А ведь вот только что стоял умиротворённо на тихой вечёрке. Смотрел, как ещё один осенний день подводит закатную черту. Под свист маховых о быстролетящей жизни думал. Но бабахнул. И на тебе — пляска смерти… Не хороший выстрел. Заполошный, жадный. Душу резанул. И нет рядом знахаря-чу-харя, чтоб снял напряжение. Отряхнулся бы тот на берегу. Брызги — веером. И с тебя бы, глядишь, как с гуся вода. Береги душу — бери собаку… А всё охотовед чёртов! Замучил подозрениями. Опять, говорит, твой на переузине по лосю работал. Я, говорит, слышал, как он там злобствовал.
— Да это с ёжиком он там поздоровался, — отвечаю.
—Во-во, никого не пропустит. Енота в августе прижал. То норку гоняет. То кабана крутит. Отъём тут с напёрсток, а балагану от твоего Урала много.

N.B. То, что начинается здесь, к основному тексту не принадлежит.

-- ==== Sys2Proof/Certificates/Slice0/Obligations.lean ====
section
/-! DEFINITION. The statements for the provers. Each is a rule of the spec, or follows from the rules its entry in
OBLIGATIONS.json cites. -/

open Sys2Proof Sys2Proof.Machine

/-! ### Reset -/

/-- R36: Seeking, no cause, every register and flag zero; no byte of a buffer holds a value, so a host read of one
gives a drawn value, whatever the number of the draw. -/
def Obligations.ResetStateValues : Prop :=
  State.reset.wst = .seeking ∧ State.reset.cause = .clear
    ∧ State.reset.srcLen = 0 ∧ State.reset.start = 0 ∧ State.reset.ls = 0 ∧ State.reset.ll = 0
    ∧ State.reset.locOff = 0 ∧ State.reset.locVar.code = 0
    ∧ State.reset.curOff = 0 ∧ State.reset.curVar.code = 0 ∧ State.reset.expected = 0
    ∧ State.reset.drift = 0 ∧ State.reset.count = 0
    ∧ State.reset.frameLen = 0 ∧ State.reset.audioLen = 0
    ∧ State.reset.busy = false ∧ State.reset.locFound = false
    ∧ State.reset.seedNHit = false ∧ State.reset.seedSHit = false
    ∧ State.reset.emit = false ∧ State.reset.curValid = false
    ∧ State.reset.aligned = false ∧ State.reset.outValid = false
    ∧ (∀ i, Memory.read State.reset.frame i = none ∧ Memory.read State.reset.audio i = none
        ∧ Memory.read State.reset.pixel i = none)
    ∧ ∀ (k i : Nat) (sp : Space), sp ≠ .reg → i < sp.size →
        (hostRead { State.reset with draws := k } sp i).readData = (Config.freeByte k i).zeroExtend 32

/-- R270: the reset input, in any state. That what the host still has to do, what it last read and the counter of draws
stay is the model's choice (log entry 7). -/
def Obligations.ResetInputRestoresResetState : Prop :=
  ∀ (s : State) (rest : List PortEvent), s.port = .reset :: rest →
    step s = .next { State.reset with
      cfg := s.cfg, src := s.src, port := rest, readData := s.readData, draws := s.draws }

/-! ### The encoding -/

/-- R81: the command of each of the 19 legal bytes; every other byte, by its fields, is illegal. -/
def Obligations.CommandBytesDecode : Prop :=
  decode 0x00 = .ok .nop ∧ decode 0x10 = .ok .init ∧ decode 0x20 = .ok .probe
    ∧ decode 0x30 = .ok (.matchV .monoN) ∧ decode 0x31 = .ok (.matchV .monoS)
    ∧ decode 0x32 = .ok (.matchV .colorN) ∧ decode 0x33 = .ok (.matchV .colorS)
    ∧ decode 0x34 = .ok (.matchV .xpN) ∧ decode 0x35 = .ok (.matchV .xpS)
    ∧ decode 0x40 = .ok .locate ∧ decode 0x50 = .ok .fetch
    ∧ decode 0x60 = .ok (.decodeV .monoN) ∧ decode 0x61 = .ok (.decodeV .monoS)
    ∧ decode 0x62 = .ok (.decodeV .colorN) ∧ decode 0x63 = .ok (.decodeV .colorS)
    ∧ decode 0x64 = .ok (.decodeV .xpN) ∧ decode 0x65 = .ok (.decodeV .xpS)
    ∧ decode 0x70 = .ok .wstep ∧ decode 0x80 = .ok .next
    ∧ ∀ b : Byte,
        ((decode b).toOption = none ↔
          8 < b.toNat / 16 ∨ b.getLsbD 3 = true
            ∨ ((b.toNat / 16 = 3 ∨ b.toNat / 16 = 6) ∧ 5 < b.toNat % 8)
            ∨ (b.toNat / 16 ≠ 3 ∧ b.toNat / 16 ≠ 6 ∧ b.toNat % 8 ≠ 0))

/-- Decoding the byte of a command gives the command back, and each command has one byte. -/
def Obligations.DecodeEncodeAgree : Prop :=
  ∀ i : Instr, decode (encode i) = .ok i ∧ ∀ b : Byte, decode b = .ok i → b = encode i

/-! ### One step -/

/-- R24, R80: a write to `CMD` runs the command of the word's low byte; bits 31:8 do not matter. -/
def Obligations.StepRunsTheDecodedCommand : Prop :=
  ∀ (s : State) (rest : List PortEvent) (data : Word) (i : Instr),
    s.busy = false → s.port = .write .reg 0x00 data :: rest → decode (data.extractLsb' 0 8) = .ok i →
      step s = exec i { s with port := rest }

/-- R84: an illegal byte raises `IllegalCommand`, and is ignored in Failed. -/
def Obligations.IllegalByteRaises : Prop :=
  ∀ (s : State) (rest : List PortEvent) (data : Word),
    s.busy = false → s.port = .write .reg 0x00 data :: rest → (decode (data.extractLsb' 0 8)).toOption = none →
      (s.wst ≠ .failed → step s = .next { s with
        port := rest, cause := .illegalCommand, wst := .failed, emit := false, outValid := false })
      ∧ (s.wst = .failed → step s = .next { s with port := rest })

/-- R247 (1), R249: in Failed every byte but 0x00 and 0x10 is ignored. -/
def Obligations.FailedIgnoresAllButNopAndInit : Prop :=
  ∀ (s : State) (rest : List PortEvent) (data : Word),
    s.busy = false → s.wst = .failed → s.port = .write .reg 0x00 data :: rest →
      data.extractLsb' 0 8 ≠ 0x00 → data.extractLsb' 0 8 ≠ 0x10 → step s = .next { s with port := rest }

/-- The model's choice (log entries 2 and 3): with nothing at the port the block waits; with `BUSY` = 1 a host access
has no move (U5). -/
def Obligations.EmptyPortWaitsBusyPortIsStuck : Prop :=
  (∀ s : State, s.port = [] → step s = .next s)
    ∧ ∀ (s : State) (e : PortEvent) (rest : List PortEvent),
        s.port = e :: rest → s.busy = true → e ≠ .reset → step s = .fault .portAccessWhileBusy

/-- Every command, in every state, and every step of a block that is not busy, answers a next state. -/
def Obligations.NothingElseStopsTheBlock : Prop :=
  (∀ (i : Instr) (s : State), ∃ t, exec i s = .next t) ∧ ∀ s : State, s.busy = false → ∃ t, step s = .next t

/-! ### The host port -/

/-- R22: a write to a register of access RW replaces that register and nothing else. That a write to `SRC_LEN` is taken
in every state, also during a pass, is the model's choice (log entry 9: DESIGN CHOICE, unsafe; U11, R279). -/
def Obligations.ReadWriteRegistersTakeTheWord : Prop :=
  ∀ (s : State) (rest : List PortEvent) (data : Word), s.busy = false →
    (s.port = .write .reg 0x03 data :: rest → step s = .next { s with port := rest, srcLen := data })
    ∧ (s.port = .write .reg 0x04 data :: rest → step s = .next { s with port := rest, start := data })
    ∧ (s.port = .write .reg 0x05 data :: rest → step s = .next { s with port := rest, ls := data })
    ∧ (s.port = .write .reg 0x06 data :: rest → step s = .next { s with port := rest, ll := data })
    ∧ (s.port = .write .reg 0x0E data :: rest → step s = .next { s with port := rest, frameLen := data })

/-- R38: access to what is not there, or may not be written: writes ignored, reads 0, no cause. -/
def Obligations.AccessToNothingIsIgnored : Prop :=
  ∀ (s : State) (rest : List PortEvent) (index : BitVec 16) (data : Word), s.busy = false →
    (index ∉ [0x00, 0x03, 0x04, 0x05, 0x06, 0x0E] → s.port = .write .reg index data :: rest →
      step s = .next { s with port := rest })
    ∧ (19760 ≤ index.toNat → s.port = .write .frame index data :: rest → step s = .next { s with port := rest })
    ∧ (s.port = .write .audio index data :: rest ∨ s.port = .write .pixel index data :: rest →
      step s = .next { s with port := rest })
    ∧ ((index = 0x00 ∨ 0x0F < index.toNat) ∧ s.port = .read .reg index :: rest
        ∨ 19760 ≤ index.toNat ∧ s.port = .read .frame index :: rest
        ∨ 1976 ≤ index.toNat ∧ s.port = .read .audio index :: rest
        ∨ 34560 ≤ index.toNat ∧ s.port = .read .pixel index :: rest →
      ∃ t, step s = .next t ∧ t = { s with port := rest, readData := 0, draws := t.draws })

/-- R21, R22: what a host read of each register gives, narrow fields zero-extended. Nothing else changes but the
model's own counter of draws (log entry 5). -/
def Obligations.RegisterReads : Prop :=
  ∀ (s : State) (rest : List PortEvent) (index : BitVec 16),
    s.busy = false → s.port = .read .reg index :: rest →
      ∃ t, step s = .next t ∧ t = { s with
        port := rest, draws := t.draws
        readData := [0, statusWord s, s.cause.code.zeroExtend 32, s.srcLen, s.start, s.ls, s.ll, s.locOff,
          s.locVar.code.zeroExtend 32, s.curOff, s.curVar.code.zeroExtend 32, s.expected, s.drift, s.count,
          s.frameLen, s.audioLen].getD index.toNat 0 }

/-- R26, R28, R245: the bits of `STATUS`, and the codes of `WST` and `CAUSE`. -/
def Obligations.StatusWordBits : Prop :=
  (∀ s : State,
    (statusWord s).extractLsb' 0 3 = s.wst.code ∧ (statusWord s).getLsbD 3 = s.busy
      ∧ (statusWord s).getLsbD 4 = s.locFound ∧ (statusWord s).getLsbD 5 = s.seedNHit
      ∧ (statusWord s).getLsbD 6 = s.seedSHit ∧ (statusWord s).getLsbD 7 = s.emit
      ∧ (statusWord s).getLsbD 8 = s.curValid ∧ (statusWord s).getLsbD 9 = s.aligned
      ∧ (statusWord s).getLsbD 10 = s.outValid ∧ (statusWord s).extractLsb' 11 21 = 0)
    ∧ Wst.seeking.code = 0 ∧ Wst.locked.code = 1 ∧ Wst.resyncing.code = 2 ∧ Wst.exhausted.code = 3
    ∧ Wst.failed.code = 4
    ∧ Cause.clear.code = 0 ∧ Cause.notFound.code = 1 ∧ Cause.exhausted.code = 2
    ∧ Cause.lengthPrecondition.code = 3 ∧ Cause.illegalCommand.code = 4

/-- R73: a host write to a byte of FRAME replaces that byte and no other, and changes no register. -/
def Obligations.FrameWriteReplacesOneByte : Prop :=
  ∀ (s : State) (rest : List PortEvent) (index : BitVec 16) (data : Word),
    s.busy = false → index.toNat < 19760 → s.port = .write .frame index data :: rest →
      ∃ t, step s = .next t ∧ t = { s with port := rest, frame := t.frame }
        ∧ Memory.read t.frame index.toNat = some (data.extractLsb' 0 8)
        ∧ ∀ j, j ≠ index.toNat → Memory.read t.frame j = Memory.read s.frame j

/-- R88, U9, U10: a host read of a buffer byte gives the byte that stands there, zero-extended, and where none does a
drawn value: the opaque constant at the model's own counter of draws (log entry 5). -/
def Obligations.BufferReads : Prop :=
  ∀ (s : State) (rest : List PortEvent) (index : BitVec 16) (sp : Space),
    s.busy = false → sp ≠ .reg → index.toNat < sp.size → s.port = .read sp index :: rest →
      ∃ t, step s = .next t ∧ t = { s with port := rest, draws := t.draws, readData := t.readData }
        ∧ (∀ b, Memory.read (s.buffer sp) index.toNat = some b → t.readData = b.zeroExtend 32)
        ∧ (Memory.read (s.buffer sp) index.toNat = none →
          t.readData = (Config.freeByte s.draws index.toNat).zeroExtend 32)

/-! ### System commands, raise, accept -/

/-- R230 -/
def Obligations.NopChangesNothing : Prop := decode 0x00 = .ok .nop ∧ ∀ s : State, exec .nop s = .next s

/-- R231, in every walker state: what INIT writes, and that it leaves all else. -/
def Obligations.InitBeginsANewPass : Prop :=
  decode 0x10 = .ok .init ∧ Variant.code .monoN = 0
    ∧ ∀ s : State, exec .init s = .next { s with
        wst := .seeking, cause := .clear
        curOff := 0, curVar := .monoN, expected := 0, drift := 0, count := 0
        emit := false, curValid := false, aligned := false, outValid := false }

/-- R246: what a raise writes, and that it writes nothing else. -/
def Obligations.RaiseWritesOnlyItsFour : Prop :=
  ∀ (x : Cause) (s : State), x ≠ .clear →
    raise x s = { s with
      cause := x, wst := if x = .exhausted then .exhausted else .failed, emit := false, outValid := false }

Слова охотовед выкатывал увесисто, будто камнями под самое горло обкладывал. А шея у самого от нутряной натуги, как петушиный гребень, краснотой наливалась. Зловредно так присоветовал спаниеля завести … для уток. А что я предатель какой своему Урал-ке? Хотя и сам «универсального солдата» про себя поругиваю. Оглаживать оглаживаю, а ворчать ворчу. Не бери, мол, лишнего. Раз идём на утку, так на другую дичину брыли не раскатывай. Но в том-то и загвоздка, что мне до озера надо лесом пять верст чесать. Коротким поводком я своего вольника не унижаю. Вот и хватает он по пути разные запахи. Он же лицензии не читает. Ему путёвка в жизнь охотничью самим творцом выписана. Но у охотоведа-злоба-ча своя правда. Так ведь и моя совесть пищит. Потому и вечеряю в одиночку. А каково дома перед Ураликом-арестантом пахнуть утками? Прошмыгиваю в сени, как шкода. И так, пока лёд не встанет, страдаем оба. А уж потом по копытным отдушину ему даю.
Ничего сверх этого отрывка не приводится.